We’ve Never Talked About How Salvador Dali Stuffed A Rolls-Royce With Cauliflower

We’ve Never Talked About How Salvador Dali Stuffed A Rolls-Royce With Cauliflower

So Jalopnik HQ had a momentary debate today on the merits of cooking, which eventually turned to the subject of what vegetable is best, which got us thinking about cauliflower—and, you know what, I realised we’ve never discussed Salvador Dalí stuffing a Rolls-Royce full of cauliflower and calling it art.

Dalí had some very terrible qualities (supporting Franco and all of those rape cases being among them), and maybe that should’ve been obvious to whomever witnessed this, uh, thing the artist did in the mid-1950s, which Time described in the Dec. 26, 1955, issue as such:

With bedlam in his mind and a quaint profusion of fresh cauliflower in his Rolls-Royce limousine, Spanish-born Surrealist Painter Salvador Dali arrived at Paris’ Sorbonne University to unburden himself of some gibberish. His subject: “Phenomenological Aspects of the Critical Paranoiac Method.” Some 2,000 ecstatic listeners were soon sharing Salvador’s Dalirium. Planting his elbows on a lecture table strewn with bread crumbs, Dali blandly explained: “All emotion comes to me through the elbow.”

Wow! Lots to unpack here. I, for one, don’t particularly feel much emotion from my elbows, other than—I don’t know—displeasure(?) if I have them resting on a table or something for far too long. And the “Phenomenological Aspects of the Critical Paranoiac Method” sure sounds… neat!

The Time article cuts off from there, but luckily Surrealist Stuffing A Rolls With Delicious Cauliflower has made the rounds among the circuit of blogs, and so we have a little more insight as to whatever the hell Dalí was up to, thanks to a spot called Cocktail Cultural Hour:

During the speech, Dali exclaimed to the two thousand listeners in the audience, “Everything departs from the rhinoceros horn! Everything departs from Jan Vermeer’s The Lacemaker! Everything ends up in the cauliflower!

Why was Dalí so about the cauliflower? He reportedly told a journalist a few years after the 1955 lecture that he enjoys their “logarithmic curve.” For sure.
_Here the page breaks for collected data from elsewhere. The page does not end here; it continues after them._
theorem execMwRdreg_keeps {t : State} (e : Eng) (svc : Bool) (m : Micro) (s : State)
    (h : execMwRdreg e svc m s = .next t) : Keeps (foot [.anyReg, .anyWin, .recTick, .timers, .hostQ, .fieldQ, .held, .gap, .tm, .bar, .faults, .cou, .bru, .pal, .pwr, .col, .nul, .var, .str, .evt, .lnk, .hka, .hkb, .refOnAt] ||| foot [.cal, .mgt, .cfg, .flash, .free, .winAddrs, .srcs]) s t := by
  unfold execMwRdreg at h
  cases h
  repeat' first
    | with_reducible assumption
    | with_reducible apply Keeps.refl
    | with_reducible apply Keeps.ite
    | with_reducible apply State.onEngine_keeps
    | (apply Keeps.step; with_reducible apply State.micro_keeps)
    | (with_reducible apply Keeps.forEach; intro _ _ _)
    | (intro _ _)
    | (with_reducible apply Keeps.foldl_fst; intro _ _ _)
    | (with_reducible apply Keeps.foldl_snd; intro _ _ _)
    | (with_reducible apply Keeps.foldl; intro _ _ _)
    | decide +kernel
    | exact sub_flt _ (by decide +kernel)
    | exact sub_eng _ (by decide +kernel)
    | exact sub_hk _ (by decide +kernel)
    | exact sub_port _ _ (by decide +kernel)
    | exact sub_win _ (by decide +kernel)
    | exact sub_any _ (by decide +kernel)
    | split

theorem execMwSettimer_keeps {t : State} (e : Eng) (svc : Bool) (m : Micro) (s : State)
    (h : execMwSettimer e svc m s = .next t) : Keeps (foot [.anyReg, .anyWin, .recTick, .timers, .hostQ, .fieldQ, .held, .gap, .tm, .bar, .faults, .cou, .bru, .pal, .pwr, .col, .nul, .var, .str, .evt, .lnk, .hka, .hkb, .refOnAt] ||| foot [.cal, .mgt, .cfg, .flash, .free, .winAddrs, .srcs]) s t := by
  unfold execMwSettimer at h
  cases h
  repeat' first
    | with_reducible assumption
    | with_reducible apply Keeps.refl
    | with_reducible apply Keeps.ite
    | with_reducible apply State.onEngine_keeps
    | (apply Keeps.step; with_reducible apply State.micro_keeps)
    | (with_reducible apply Keeps.forEach; intro _ _ _)
    | (intro _ _)
    | (with_reducible apply Keeps.foldl_fst; intro _ _ _)
    | (with_reducible apply Keeps.foldl_snd; intro _ _ _)
    | (with_reducible apply Keeps.foldl; intro _ _ _)
    | decide +kernel
    | exact sub_flt _ (by decide +kernel)
    | exact sub_eng _ (by decide +kernel)
    | exact sub_hk _ (by decide +kernel)
    | exact sub_port _ _ (by decide +kernel)
    | exact sub_win _ (by decide +kernel)
    | exact sub_any _ (by decide +kernel)
    | split

theorem execEngineHalt_keeps {t : State} (e : Eng) (s : State)
    (h : execEngineHalt e s = .next t) : Keeps (foot [.reg GLB_DETERMINISM, .reg LNK_DEADLETTER_COUNT, .reg (ENG_CTRL 0x600), .reg (ENG_STATUS 0x600), .reg (ENG_WAIT_COND 0x600), .reg (ENG_ROUTINE_ACTIVE 0x600), .reg (ENG_ABANDON_COUNT 0x600), .reg (ENG_CTRL 0x1B00), .reg (ENG_STATUS 0x1B00), .reg (ENG_WAIT_COND 0x1B00), .reg (ENG_ROUTINE_ACTIVE 0x1B00), .reg (ENG_ABANDON_COUNT 0x1B00), .flt, .win .lnk, .recTick, .bar, .faults, .cou, .bru, .lnk, .free, .srcs]) s t := by
  unfold execEngineHalt at h
  cases h
  repeat' first
    | with_reducible assumption
    | with_reducible apply Keeps.refl
    | with_reducible apply Keeps.ite
    | with_reducible apply State.onEngine_keeps
    | (apply Keeps.step; with_reducible apply State.engCtrl_keeps)
    | (with_reducible apply Keeps.forEach; intro _ _ _)
    | (intro _ _)
    | (with_reducible apply Keeps.foldl_fst; intro _ _ _)
    | (with_reducible apply Keeps.foldl_snd; intro _ _ _)
    | (with_reducible apply Keeps.foldl; intro _ _ _)
    | decide +kernel
    | exact sub_flt _ (by decide +kernel)
    | exact sub_eng _ (by decide +kernel)
    | exact sub_hk _ (by decide +kernel)
    | exact sub_port _ _ (by decide +kernel)
    | exact sub_win _ (by decide +kernel)
    | exact sub_any _ (by decide +kernel)
    | split

theorem execRoutineRequest_keeps {t : State} (e : Eng) (routine : Fin 64) (arg : W24) (s : State)
    (h : execRoutineRequest e routine arg s = .next t) : Keeps (foot [.reg (ENG_STATUS 0x600), .reg (ENG_STATUS 0x1B00), .cou, .bru]) s t := by
  unfold execRoutineRequest at h
  cases h
  repeat' first
    | with_reducible assumption
    | with_reducible apply Keeps.refl
    | with_reducible apply Keeps.ite
    | with_reducible apply State.onEngine_keeps
    | (apply Keeps.step; with_reducible apply State.request_keeps)
    | (with_reducible apply Keeps.forEach; intro _ _ _)
    | (intro _ _)
    | (with_reducible apply Keeps.foldl_fst; intro _ _ _)
    | (with_reducible apply Keeps.foldl_snd; intro _ _ _)
    | (with_reducible apply Keeps.foldl; intro _ _ _)
    | decide +kernel
    | exact sub_flt _ (by decide +kernel)
    | exact sub_eng _ (by decide +kernel)
    | exact sub_hk _ (by decide +kernel)
    | exact sub_port _ _ (by decide +kernel)
    | exact sub_win _ (by decide +kernel)
    | exact sub_any _ (by decide +kernel)
    | split

theorem execMwMulh_keeps {t : State} (e : Eng) (svc : Bool) (m : Micro) (s : State)
    (h : execMwMulh e svc m s = .next t) : Keeps (foot [.anyReg, .anyWin, .recTick, .timers, .hostQ, .fieldQ, .held, .gap, .tm, .bar, .faults, .cou, .bru, .pal, .pwr, .col, .nul, .var, .str, .evt, .lnk, .hka, .hkb, .refOnAt] ||| foot [.cal, .mgt, .cfg, .flash, .free, .winAddrs, .srcs]) s t := by
  unfold execMwMulh at h
  cases h
  repeat' first
    | with_reducible assumption
    | with_reducible apply Keeps.refl
    | with_reducible apply Keeps.ite
    | with_reducible apply State.onEngine_keeps
    | (apply Keeps.step; with_reducible apply State.micro_keeps)
    | (with_reducible apply Keeps.forEach; intro _ _ _)
    | (intro _ _)
    | (with_reducible apply Keeps.foldl_fst; intro _ _ _)
    | (with_reducible apply Keeps.foldl_snd; intro _ _ _)
    | (with_reducible apply Keeps.foldl; intro _ _ _)
    | decide +kernel
    | exact sub_flt _ (by decide +kernel)
    | exact sub_eng _ (by decide +kernel)
    | exact sub_hk _ (by decide +kernel)
    | exact sub_port _ _ (by decide +kernel)
    | exact sub_win _ (by decide +kernel)
    | exact sub_any _ (by decide +kernel)
    | split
But, anyway, a cauliflower-stuffed Rolls Royce limousine? Nothing much more to report here other than the fascist Dalí did it once. And unless Torch jumped in several years ago with a take on What Cruciferous Vegetable Should You Stuff Your Car With, I’m not aware of Jalopnik ever mentioning it.

But this does raise an important question: is cauliflower the greatest vegetable of all time?